The skill inspects your intended document type and applies tailored templates and writing patterns: lead with value, use second person, present tense, and action-oriented headings. It enforces short paragraphs, suggests appropriate visual elements (tips, warnings, code examples, tables), and adds section dividers and linking patterns to improve navigation.

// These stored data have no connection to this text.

/-! PROOFS. The record list as one list (spec/41_pulse_codec.md R114): the heading, sixteen records per byte, the trailing low and
the gap. It is the expansion of WIREFRAME (spec/30_encoding.md R93), and its durations add up (spec/70_reset_and_hazards.md R270). -/

namespace Sys2Proof.Machine

/-! ### The records of a byte -/

/-- The two records of a bit. -/
def bitRecords (p : Params) (bit : Bool) : List (Level × Duration) :=
  [(.low, p.bitLow), (.high, if bit then p.oneHigh else p.zeroHigh)]

/-- The sixteen records of a byte, bit 7 first. -/
def byteRecords (p : Params) (x : Byte) : List (Level × Duration) :=
  (List.range 8).flatMap fun m => bitRecords p (x.getLsbD (7 - m))

/-- Record `k` of the bits of a byte sequence, counted from the first bit. -/
def bitRecordAt (p : Params) (b : List Byte) (k : Nat) : Level × Duration :=
  if k % 2 = 0 then (.low, p.bitLow) else (.high, if wireBit b (k / 2) then p.oneHigh else p.zeroHigh)

theorem recAt_add_two (p : Params) (b : List Byte) {k : Nat} (h : k < 16 * b.length) :
    recAt p b.length b (k + 2) = bitRecordAt p b k := by
  have hpar : (k + 2) % 2 = k % 2 := by omega
  rw [recAt, if_neg (by omega), if_neg (by omega), if_pos (by omega), hpar, Nat.add_sub_cancel, bitRecordAt]

theorem wireBit_cons_head (x : Byte) (b : List Byte) {j : Nat} (h : j < 8) : wireBit (x :: b) j = x.getLsbD (7 - j) := by
  rw [wireBit, Nat.div_eq_of_lt h, Nat.mod_eq_of_lt h, readByte_cons_zero]

theorem wireBit_cons_tail (x : Byte) (b : List Byte) (j : Nat) : wireBit (x :: b) (8 + j) = wireBit b j := by
  have hdiv : (8 + j) / 8 = j / 8 + 1 := by omega
  have hmod : (8 + j) % 8 = j % 8 := by omega
  rw [wireBit, hdiv, hmod, readByte_cons_succ, wireBit]

theorem bitRecordAt_cons_tail (p : Params) (x : Byte) (b : List Byte) (k : Nat) :
    bitRecordAt p (x :: b) (16 + k) = bitRecordAt p b k := by
  have hpar : (16 + k) % 2 = k % 2 := by omega
  have hdiv : (16 + k) / 2 = 8 + k / 2 := by omega
  rw [bitRecordAt, hpar, hdiv, wireBit_cons_tail, bitRecordAt]

theorem map_bitRecordAt_head (p : Params) (x : Byte) (b : List Byte) :
    (List.range 16).map (bitRecordAt p (x :: b)) = byteRecords p x := by
  have hbit {j : Nat} (h : j < 8) := wireBit_cons_head x b h
  simp [List.range_succ, bitRecordAt, byteRecords, bitRecords, hbit]

/-- The records between the heading and the trailing low are those of the bytes, one after another. -/
theorem map_bitRecordAt (p : Params) (b : List Byte) :
    (List.range (16 * b.length)).map (bitRecordAt p b) = b.flatMap (byteRecords p) := by
  induction b with
  | nil => rfl
  | cons x b ih =>
    have hcount : 16 * (x :: b).length = 16 + 16 * b.length := by rw [List.length_cons]; omega
    rw [hcount, List.range_add, List.map_append, map_bitRecordAt_head, List.map_map, List.flatMap_cons, ← ih]
    exact congrArg _ (List.map_congr_left fun k _ => bitRecordAt_cons_tail p x b k)

/-- The records before the gap. -/
def frameRecords (p : Params) (b : List Byte) : List (Level × Duration) :=
  [(.low, p.hdrLow), (.high, p.hdrHigh)] ++ b.flatMap (byteRecords p) ++ [(.low, p.trailLow)]

theorem records_eq (p : Params) (b : List Byte) : records p b = frameRecords p b ++ [(.high, p.txGap)] := by
  have hcount : recCount b.length = 2 + 16 * b.length + 2 := by rw [recCount]; omega
  have hmiddle : (List.range (16 * b.length)).map (recAt p b.length b ∘ (2 + ·)) = b.flatMap (byteRecords p) := by
    rw [← map_bitRecordAt]
    refine List.map_congr_left fun k hk => ?_
    rw [Function.comp_apply, Nat.add_comm, recAt_add_two p b (List.mem_range.mp hk)]
  have htrail := recAt_trail p b.length b
  have hgap := recAt_gap p b.length b
  rw [records, hcount, List.range_add, List.range_add]
  simp only [List.map_append, List.map_map, hmiddle]
  simp [List.range_succ, frameRecords, recAt_zero, recAt_one, htrail, Nat.add_right_comm 2 (16 * b.length) 1, hgap]

/-! ### WIREFRAME -/

@[simp] theorem pulses_append (a b : List (Level × Duration)) : pulses (a ++ b) = pulses a ++ pulses b :=
  List.map_append

theorem pulses_flatMap (f : Byte → List (Level × Duration)) (b : List Byte) :
    pulses (b.flatMap f) = b.flatMap fun x => pulses (f x) :=
  List.map_flatMap

theorem asmBit_eq (p : Params) (bit : Bool) : asmBit p bit = pulses (bitRecords p bit) := rfl

theorem asmByte_eq (p : Params) (x : Byte) : asmByte p x = pulses (byteRecords p x) := by
  simp [asmByte, asmBit_eq, byteRecords, List.range_succ]

/-- Settles O29: the record list part by part (`records_eq`). -/
theorem wireframeIsRecordList : Obligations.WireframeIsRecordList := by
  intro p b
  have hbytes : b.flatMap (asmByte p) = pulses (b.flatMap (byteRecords p)) := by
    rw [pulses_flatMap]
    exact congrArg (List.flatMap · b) (funext (asmByte_eq p))
  rw [records_eq, frameRecords, pulses_append, pulses_append, pulses_append, ← hbytes]
  rfl

/-! ### The time on the wire -/

/-- The time a list of records takes, in microseconds. -/
def recordsTime (rs : List (Level × Duration)) : Nat := (rs.map fun r => r.2.toNat).sum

It also provides a quality checklist to verify completeness before publishing.

When to use it

  • Creating a conceptual overview that explains core ideas and relationships
  • Authoring a getting-started guide for first-time users
  • Writing a how-to that walks users through a specific task step-by-step
  • Drafting best-practice documentation to show preferred patterns and common mistakes
  • Reviewing existing docs to improve clarity, tone, and structure

Best practices

  • Start every document with a one-sentence value statement: what the reader will learn or accomplish
  • Write in second person and present tense to keep instructions clear and immediate
  • Use action-oriented headings that describe what users will do, not what is in the section
  • Keep paragraphs to 2–3 sentences; use bullets for lists and numbered steps for procedures
  • Include working code examples, tip/warning boxes, and links to related docs or API references
  • End with clear next steps or links to deeper resources and run the quality checklist before publishing

Example use cases

  • A quick "Create your first account" tutorial with prerequisites, steps, and verification
  • A conceptual page explaining the architecture and how components interact
  • A how-to for a specific workflow, including preconditions, step-by-step commands, and troubleshooting
  • A best-practices article comparing common pitfalls and the recommended approaches
  • A documentation review where you reformat and refocus content to lead with reader value

FAQ

What is the difference between functional docs and API reference?

Functional docs explain why and how to use features; API reference lists endpoints, parameters, and exact behavior.

How should I format procedural steps?

Use numbered steps with clear verification steps and a brief troubleshooting section for common failures.